悪魔達が受肉しその生命体を抑え込めばそれぞれが選択する、ダビタットは信長の弟という立場の織田信行を気に入りその容姿のままに受肉し名もそのまま織田信行となった、ローレライも鬼柴田という柴田勝家を気に入り同様である
だが俺とガザは人間の名を捨てた、姿などは肉体を動かせば悪魔にも人間にも成れる、人間界を支配するには人間の姿の方が都合がいい、だが名前などはどうでもいい、林通具なんて言う名前は捨て去った俺にはダイタランという名前がある。

だが人間たちは想像以上に侮れない、魔力がない世界の制圧など容易い物と思われたが、表面上の兄である林秀貞ガザは美濃攻めで人間の不破光治ふわみつはるなる男にやられた、その不破光治は柴田勝家ローレライがぶち殺したが、魔力がないというのは悪魔にとっても非常に大きな足枷である。

殆どの世界で強さの基準は魔力である、しかしこの世界には魔力がない、身体能力も悪魔は人間とは比べ物にならない物を持つが、人間の中には侮れない者もいる、ダイタラン自身も伊賀攻めにおいて、何度か腕を落とされたりした・・・直ぐに再生されるが。

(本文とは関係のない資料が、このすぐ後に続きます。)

/-- After a release outside a store, the job has no sheet record. -/
theorem releaseStorage_sheets (s : State) (j : Nat) (hs : s.storing j = false) (x : Job)
    (hx : (s.releaseStorage j).job? j = some x) : x.sheets = [] := by
  unfold State.releaseStorage at hx
  split at hx
  · rename_i y hy
    simp only [State.job?, returnBlocks_jobs] at hx
    have := State.job_modJob_self { s with pool := s.pool + (releasedSheets (s.storing j) y).length } j
      (fun y => { y with sheets := keptSheets (s.storing j) y }) y hy fun _ => rfl
    simp only [State.job?] at this
    rw [this] at hx
    injection hx with hx
    rw [← hx, hs]
    rfl
  · rename_i hn
    rw [hn] at hx
    cases hx

theorem follows_purge (s : State) (j : Nat) : Follows s (s.purge j) := by
  unfold State.purge
  refine (Follows.lists s s.spoolLow s.passesWanted s.waiting _).trans
    ((follows_releaseStorage _ j).trans (Change.forget _ j fun x hx => ?_).follows)
  refine releaseStorage_sheets _ j ?_ x hx
  simp [State.storing]

/-- A change of one sheet record keeps the number of records. -/
theorem changeSheet_length (i : Nat) (f : Sheet → Sheet) (l : List Sheet) :
    (changeSheet i f l).length = l.length := by
  induction l with
  | nil => rfl
  | cons h l ih =>
    unfold changeSheet
    split
    · rfl
    · simp [ih]

/-- A change of one sheet record that keeps its chain keeps the chains. -/
theorem changeSheet_chains (i : Nat) (f : Sheet → Sheet) (hf : ∀ h, (f h).chain = h.chain) (l : List Sheet) :
    (changeSheet i f l).map (fun h => h.chain) = l.map fun h => h.chain := by
  induction l with
  | nil => rfl
  | cons h l ih =>
    unfold changeSheet
    split
    · simp [hf]
    · simp [ih]

/-- A change of one sheet record, found by its index, changes its chain and no other. -/
theorem changeSheet_split (i : Nat) (f : Sheet → Sheet) (x : Job) (h : Sheet) (e : sheetOf x i = some h) :
    ∃ a b, (chainsOf x).flatten = a ++ (h.chain ++ b) ∧
      (chainsOf (modSheet i f x)).flatten = a ++ ((f h).chain ++ b) := by
  unfold sheetOf at e
  unfold chainsOf modSheet
  dsimp only
  revert e
  induction x.sheets with
  | nil => intro e; cases e
  | cons g l ih =>
    intro e
    unfold changeSheet
    by_cases hg : g.index = i
    · simp only [hg, decide_true, List.find?_cons_of_pos, Option.some.injEq] at e
      subst e
      exact ⟨[], (l.map fun h => h.chain).flatten, by simp [hg]⟩
    · simp only [List.find?, hg, decide_false] at e
      obtain ⟨a, b, e1, e2⟩ := ih e
      exact ⟨g.chain ++ a, b, by simp [e1], by simp [hg, e2]⟩

theorem follows_modSheet (s : State) (j i : Nat) (f : Sheet → Sheet) (hf : ∀ h, (f h).chain = h.chain) :
    Follows s (s.modJob j (modSheet i f)) :=
  .job s j _ fun x => ⟨rfl, changeSheet_chains i f hf x.sheets⟩

theorem follows_freeSheetBlocks (s : State) (j i : Nat) : Follows s (s.freeSheetBlocks j i) := by
  unfold State.freeSheetBlocks
  split
  · rename_i x hx
    split
    · rename_i h hh
      refine follows_returned _ (Change.blocks s (s.free ++ h.chain) s.quarantine j
        (modSheet i fun y => { y with chain := [] }) x hx
        (fun y => ⟨rfl, changeSheet_length i _ y.sheets⟩) (fun h => h) fun _ => ?_).follows
      obtain ⟨a, b, e1, e2⟩ := changeSheet_split i (fun y => { y with chain := [] }) x h hh
      rw [e1, e2]
      refine List.Perm.append_right _ ?_
      rw [List.append_assoc]
      refine List.Perm.append_left _ ?_
      simpa using List.perm_append_comm_assoc h.chain a b
    · exact .refl s
  · exact .refl s

/-- Taking one block out of a chain without repeats. -/
theorem filter_out_perm {n : Block} {l : List Block} (hn : n ∈ l) (hd : l.Nodup) :
    (n :: l.filter fun m => decide (m ≠ n)).Perm l := by
  have h1 : (l.filter fun m => decide (m ≠ n)) = l.erase n := by
    rw [hd.erase_eq_filter]
    exact List.filter_congr fun m _ => by by_cases e : m = n <;> simp [e]
  rw [h1]
  exact (List.perm_cons_erase hn).symm

theorem follows_withdrawBlock (s : State) (j i : Nat) (n : Block) (h : s.inChain j i n = true) :
    Follows s (s.withdrawBlock j i n) := by
  unfold State.inChain at h
  split at h
  · rename_i x hx
    split at h
    · rename_i g hg
      have hn : n ∈ g.chain := by simpa using h
      obtain ⟨a, b, e1, e2⟩ := changeSheet_split i
        (fun h => { h with chain := h.chain.filter fun m => decide (m ≠ n) }) x g hg
      have key (fr q q' : List Block) (h1 : (fr ++ q').Perm (s.free ++ (n :: q))) (hq : q = s.quarantine)
          (hd : (s.free ++ (chainsOf x).flatten ++ s.quarantine).Nodup) :
          (fr ++ (chainsOf (modSheet i (fun h => { h with
            chain := h.chain.filter fun m => decide (m ≠ n) }) x)).flatten ++ q').Perm
            (s.free ++ (chainsOf x).flatten ++ s.quarantine) := by
        have hd2 : g.chain.Nodup := by
          rw [e1] at hd
          refine hd.sublist ?_
          refine ((List.sublist_append_left g.chain b).trans (List.sublist_append_right a _)).trans ?_
          exact (List.sublist_append_right s.free _).trans (List.sublist_append_left _ s.quarantine)
        have hc := filter_out_perm hn hd2
        rw [e1, e2, ← hq]
        rw [List.perm_iff_count] at *
        intro m
        have k1 := h1 m
        have k2 := hc m
        simp only [List.count_append, List.count_cons] at *
        omega
      have hl (y : Job) : (modSheet i (fun h => { h with
          chain := h.chain.filter fun m => decide (m ≠ n) }) y).number = y.number ∧
          (modSheet i (fun h => { h with
            chain := h.chain.filter fun m => decide (m ≠ n) }) y).sheets.length = y.sheets.length :=
        ⟨rfl, changeSheet_length i _ y.sheets⟩
      unfold State.withdrawBlock State.quarantineBlock
      split
      · rename_i hlen
        refine (Change.blocks s s.free (s.quarantine ++ [n]) j _ x hx hl (fun _ => ?_)
          (key s.free s.quarantine _ ?_ rfl)).follows
        · have : s.quarantine.length < Config.quarantineSize := hlen
          simpa using Nat.succ_le_of_lt this
        · exact List.Perm.append_left _ (List.perm_append_singleton n _)
      · split
        · rename_i hq
          have hq : s.quarantine = [] := hq
          refine (Change.blocks s s.free [n] j _ x hx hl (fun _ => by simp [Config.quarantineSize])
            (key s.free s.quarantine _ ?_ rfl)).follows
          rw [hq]
        · rename_i o rest hq
          have hq : s.quarantine = o :: rest := hq
          refine follows_returned _ (Change.blocks s (s.free ++ [o]) (rest ++ [n]) j _ x hx hl (fun h => ?_)
            (key (s.free ++ [o]) s.quarantine _ ?_ rfl)).follows
          · rw [QuarantineLaw, hq] at h
            simpa using h
          · rw [hq, List.append_assoc]
            refine List.Perm.append_left _ ?_
            exact (List.Perm.cons o (List.perm_append_singleton n _)).trans (List.Perm.swap n o rest)
    · cases h
  · cases h
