theorem startSheet_line {α : Type} (figureOf : Line → α)
    (hf : ∀ l a b, figureOf { l with queue := a, feeding := b } = figureOf l) :
    figureOf ((s.startSheet p x h cost).line p) = figureOf (startLine s.settings x h cost (s.line p)) := by
  rw [(startSheet_queues s p x h cost).1.figure figureOf hf p]
  exact congrArg figureOf (State.line_modLine_self _ p _)

theorem startSheet_account_self : (s.startSheet p x h cost).account x.account =
    reserve cost h.sides (s.account x.account) := by
  rw [State.account_congr (startSheet_queues s p x h cost).2.1]
  exact s.account_modAccount_self x.account _

theorem startSheet_account_ne {b : AccountNo} (hb : b ≠ x.account) :
    (s.startSheet p x h cost).account b = s.account b := by
  rw [State.account_congr (startSheet_queues s p x h cost).2.1]
  exact s.account_modAccount_ne _ hb

theorem started_job? (hx : s.job? x.number = some x) :
    (s.started p x h cost).job? x.number = some (startedJob (advance x x.dispatch) x) :=
  State.job_modJob_self _ x.number (startedJob (advance x x.dispatch)) x hx fun _ => rfl

theorem startSheet_job (hx : s.job? x.number = some x) : ∃ y, (s.startSheet p x h cost).job? x.number = some y ∧
    y.dispatch = advance x x.dispatch ∧ (atEnd x (advance x x.dispatch) = true → y.run = .draining ∧
      ((s.startSheet p x h cost).line p).feeding ≠ some x.number) := by
  cases hend : atEnd x (advance x x.dispatch) with
  | false =>
    rw [startSheet_goesOn hend]
    exact ⟨_, started_job? hx, rfl, fun hc => absurd hc Bool.false_ne_true⟩
  | true =>
    have hdraining : ((s.started p x h cost).modJob x.number drainingJob).job? x.number =
        some (drainingJob (startedJob (advance x x.dispatch) x)) :=
      State.job_modJob_self _ x.number drainingJob _ (started_job? hx) fun _ => rfl
    rw [startSheet_atEnd hend]
    refine ⟨_, State.rechoose_job?_unfed p hdraining rfl, rfl, fun _ => ⟨rfl, fun hfeeding => ?_⟩⟩
    rw [State.rechoose_line_self] at hfeeding
    obtain ⟨-, y, hy, hfed⟩ := State.feedingChoice_feedable hfeeding
    rw [hdraining] at hy
    rw [← Option.some.inj hy] at hfed
    exact absurd hfed Bool.false_ne_true

end

/-! ### What a leaving does to the accounts -/

section
variable {s : State} {j : Nat} {x : Job}

theorem State.markLeaving_accounts (t : LeaveTarget) (r : Option HoldReason) (s : State) (x : Job) (j : Nat) :
    (s.markLeaving x j t r).accounts = s.accounts ∧ (s.markLeaving x j t r).meters = s.meters := by
  unfold State.markLeaving
  split <;> exact ⟨rfl, rfl⟩

theorem State.complete_meters (s : State) (j : Nat) : (s.complete j).meters = s.meters := by
  cases h : s.job? j with
  | none =>
    unfold State.complete
    rw [h]
  | some x =>
    have hfinished : (s.finished x j).meters = s.meters := by
      rw [State.finished, State.leaveQuota_meters]
      exact s.unqueue_meters j
    cases hr : x.retain with
    | true => rw [State.complete_retained h hr, hfinished]
    | false => rw [State.complete_purged h hr, State.purge_meters, hfinished]

/-- Beside the quota list of its account, a completed job leaves the accounts. -/
theorem State.complete_account_ne (h : s.job? j = some x) {b : AccountNo} (hb : b ≠ x.account) :
    (s.complete j).account b = s.account b := by
  have hfinished : (s.finished x j).account b = s.account b := by
    rw [State.finished, State.leaveQuota_account, if_neg hb]
    exact State.account_congr (s.unqueue_accounts j) b
  cases hr : x.retain with
  | true => rw [State.complete_retained h hr, hfinished]
  | false => rw [State.complete_purged h hr, State.account_congr (State.purge_accounts _ j), hfinished]

variable (t : LeaveTarget) (r : Option HoldReason)

theorem State.startLeaving_account_ne (h : s.job? j = some x) {b : AccountNo} (hb : b ≠ x.account) :
    (s.startLeaving j t r).account b = s.account b := by
  have hmark := State.account_congr (s.markLeaving_accounts t r x j).1 b
  cases he : s.hasEntries j with
  | true => rw [State.startLeaving_entries t r h he, hmark]
  | false =>
    cases hend : atEnd x x.confirm with
    | true =>
      rw [State.startLeaving_atEnd t r h he hend, State.complete_account_ne (State.markLeaving_job? t r h) hb, hmark]
    | false =>
      cases hbound : x.bound with
      | none => rw [State.startLeaving_unbound t r h hend hbound, hmark]
      | some q =>
        rw [State.startLeaving_bound t r h he hend hbound]
        exact (State.account_congr ((State.unbind_lists _ q j).trans (.rechoose _ q)).accounts b).trans hmark

theorem State.startLeaving_accounts (h : s.job? j = some x) (hend : atEnd x x.confirm = false) :
    (s.startLeaving j t r).accounts = s.accounts := by
  have hmark := (s.markLeaving_accounts t r x j).1
  cases he : s.hasEntries j with
  | true => rw [State.startLeaving_entries t r h he, hmark]
  | false =>
    cases hbound : x.bound with
    | none => rw [State.startLeaving_unbound t r h hend hbound, hmark]
    | some q =>
      rw [State.startLeaving_bound t r h he hend hbound]
      exact ((State.unbind_lists _ q j).trans (.rechoose _ q)).accounts.trans hmark
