-- ==== Sys2Proof/Syntax.lean ====
section
/-! DEFINITION. The syntax: register names, operand fields, the operand record of an instruction, the payloads of the
part's events, and the one inductive Instr with a constructor per row of spec/opcode_table.json. -/

namespace Sys2Proof

/-- The sides that share one word layout (R47): execute, access, queue engine. -/
inductive Side where
  | exec
  | access
  | queue
  deriving DecidableEq, Repr

/-- A register name of R34, R35 or R36. -/
inductive Name where
  /-- g0-g95 (execute side). -/
  | g (i : Fin 96)
  /-- k0-k15: k0 reads zero, the others are uniform kernel arguments. -/
  | k (i : Fin 16)
  /-- q0-q15: stream ports. -/
  | q (i : Fin 16)
  /-- a0-a31: access vector registers. -/
  | a (i : Fin 32)
  /-- s0-s15: access scalar registers. -/
  | s (i : Fin 16)
  /-- w0-w15: queue-engine registers. -/
  | w (i : Fin 16)
  deriving DecidableEq, Repr

/-- What one operand field of an instruction holds. -/
inductive Field where
  /-- The entry leaves the field unused (it is zero, R39). -/
  | none
  /-- A register name, with its last-read mark (R41). -/
  | reg (n : Name) (last : Bool)
  /-- A predicate or lane mask number (R38). -/
  | pred (n : Fin 8)
  /-- A 7-bit immediate (R84 and the immediate fields of FENCE, COPY and the like). -/
  | imm (v : BitVec 7)
  /-- A 21-bit word offset in word0 bits 29 to 9 (R32). -/
  | off (v : BitVec 21)
  /-- The literal of a 96-bit form (R29). -/
  | lit (v : W32)
  deriving DecidableEq, Repr

/-- The three lengths of an instruction (R25). -/
inductive Form where
  | w32
  | w64
  | w96
  deriving DecidableEq, Repr

/-- Bytes of an instruction of the form (R25). -/
def Form.bytes : Form → Nat
  | .w32 => 4
  | .w64 => 8
  | .w96 => 12

/-- The operands of one instruction (R26, R27, R28): guard, stall hint, the four fields, the modifier byte, and the
operation code that the atomic sub-opcodes carry (R48; zero in every other instruction). -/
structure Ops where
  form  : Form
  pred  : Fin 8
  pneg  : Bool
  stall : BitVec 4
  d     : Field
  a     : Field
  b     : Field
  c     : Field
  x8    : BitVec 8
  sel   : BitVec 4
  deriving DecidableEq, Repr

/-- A unit that issues instructions: an execute thread of a team, the access thread of a strip of a team, a queue
engine (R289, R17, R321). Teams are named by the model's own number, which pre-emption does not change. -/
inductive Agent where
  | ex (team tid : Nat)
  | ap (team strip : Nat)
  | qe (n : Nat)
  deriving DecidableEq, Repr

/-- Where firmware proposes to place one team (R339): cohort, index within the cohort, core (256 c + 16 y + x), slot,
scratchpad window base in 64-byte units, start delay. -/
structure Placement where
  cohort : Nat
  tix    : Nat
  core   : Nat
  slot   : Nat
  spbase : Nat
  deriving DecidableEq, Repr

/-- A host access over CXL.mem (R379): a host physical address, and the bytes a write carries. -/
structure CxlAccess where
  addr : Nat
  size : Nat
  data : Option Nat
  deriving DecidableEq, Repr

/-- What the patrol finds in a sector (R405). -/
inductive ScrubResult where
  | clean
  | corrected
  | uncorrectable
  deriving DecidableEq, Repr

/-- What a remote request asks of its target (R256, R264). -/
inductive RemoteKind where
  | load
  | store (data : Nat) (poison : Bool)
  | atomic (op width : Nat) (v cmp : W64)
  /-- An SHDW or a PUBL of a pair of the target's memory: its two windows there (R247, R248). -/
  | pair (publ : Bool) (target shadow : List (Nat × Nat))
  deriving DecidableEq, Repr

/-- A request crossing the fabric (R256, R269): requester, its request number, hop index, destination, IA, size, pointer
tag when the handle has tagen, and the issuing thread that R271 hashes. -/
structure Packet where
  src    : Nat
  rid    : Nat
  hop    : Nat
  dst    : Nat
  ia     : Nat
  size   : Nat
  kind   : RemoteKind
  ptag   : Option (BitVec 4)
  thread : Nat
  deriving DecidableEq, Repr

/-- What a packet in transit that is no request for memory carries, as the devices on its way see it (R269, R270): an answer travels in
the reply class and is dropped where it finds no route; a message of the Ladle travels as a request, and its sender hears of it. -/
inductive TransitKind where
  | answer
  | message
  deriving DecidableEq, Repr

/-- A packet of two other devices on its way through this one: sender, destination, hop index, what R271 hashes, and its contents as
one number that no device on the way reads. -/
structure Transit where
  kind   : TransitKind
  src    : Nat
  dst    : Nat
  hop    : Nat
  ia     : Nat
  thread : Nat
  body   : Nat
  deriving DecidableEq, Repr

/-- A reply to a remote request (R261-R266). -/
inductive RemoteResult where
  | ok (data : Nat) (poison : Bool)
  | fail (code sub : BitVec 8) (loc : Nat)
  deriving DecidableEq, Repr

/-- A receiver's answer to a Ladle chunk (R282). -/
inductive LadleAnswer where
  | busy
  | mismatch
  | ack
  /-- The path, or the device at its end, turned the chunk away: REMOTE (R269, R284). -/
  | remote
  /-- The chunk waits at its receiver for a page: a park notice (R153, R257). -/
  | parked
  deriving DecidableEq, Repr

/-- Which lanes of a link trained, and whether their order is reversed (R419). -/
structure LaneResult where
  low      : Bool
  high     : Bool
  reversed : Bool
  deriving DecidableEq, Repr

/-- What firmware finds at bring-up (R413, R416): enabled cores of each cluster, the enabled links as a mask, whether the non-volatile
store can be read, and the stacks of the HBM rows it repairs in place. -/
structure BringUp where
  cores0 : Nat
  cores1 : Nat
  cores2 : Nat
  cores3 : Nat
  links  : Nat
  store  : Bool
  repaired : List Nat := []
  deriving DecidableEq, Repr

/-- A management firmware image (R381): what is signed, its security version, the two public keys it names and the two signatures. -/
structure FwImage where
  body    : List Byte
  version : Nat
  rsaKey  : List Byte
  slhKey  : List Byte
  rsaSig  : List Byte
  slhSig  : List Byte
  deriving DecidableEq, Repr, Inhabited

/-- A request over CXL DOE (R380, R382). -/
inductive DoeRequest where
  /-- A message of SPDM. -/
  | spdm (m : List Byte)
  /-- IDE_KM sets the keys of the stream, or stops it. -/
  | ideKeys
  | ideStop
  deriving DecidableEq, Repr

本来 悪魔将アークデーモン1体で人間の国一つ滅ぼすことも出来る存在である。

下等な人間種だが同じ魔力がない条件だと悪魔に匹敵する力を持つか・・・

よって今回のように小さな城を落とすにも挟み撃ちという戦法をとるのか。

ダイタランが率いる兵は狂信兵(洗脳された人間)5000、死人兵10000、下級悪魔レッサーデーモン500、中級悪魔デーモン100の大軍勢である

侵略に人間を使うのは異世界の侵攻では珍しい事ではない、洗脳や恐怖によって支配した人間を使い人間を殺す。傀儡虫が仕込んであるので死んでも肉体が残れば死人兵として再生できる。
何より人間には名前がある。

名前というのは神の加護があり、武器神の定で武器を使えるのは名前を持つ者のみとされる。
その為悪魔種になる死人兵、下級悪魔レッサーデーモン中級悪魔デーモンは武器を使えない、仕えても僕と呼べない棍棒や金棒ぐらいである。

だが人間は子供ですら名前がある、この世界の鉄砲も人間は扱える。人間を殺すには人間を使うのが効率がいいのである。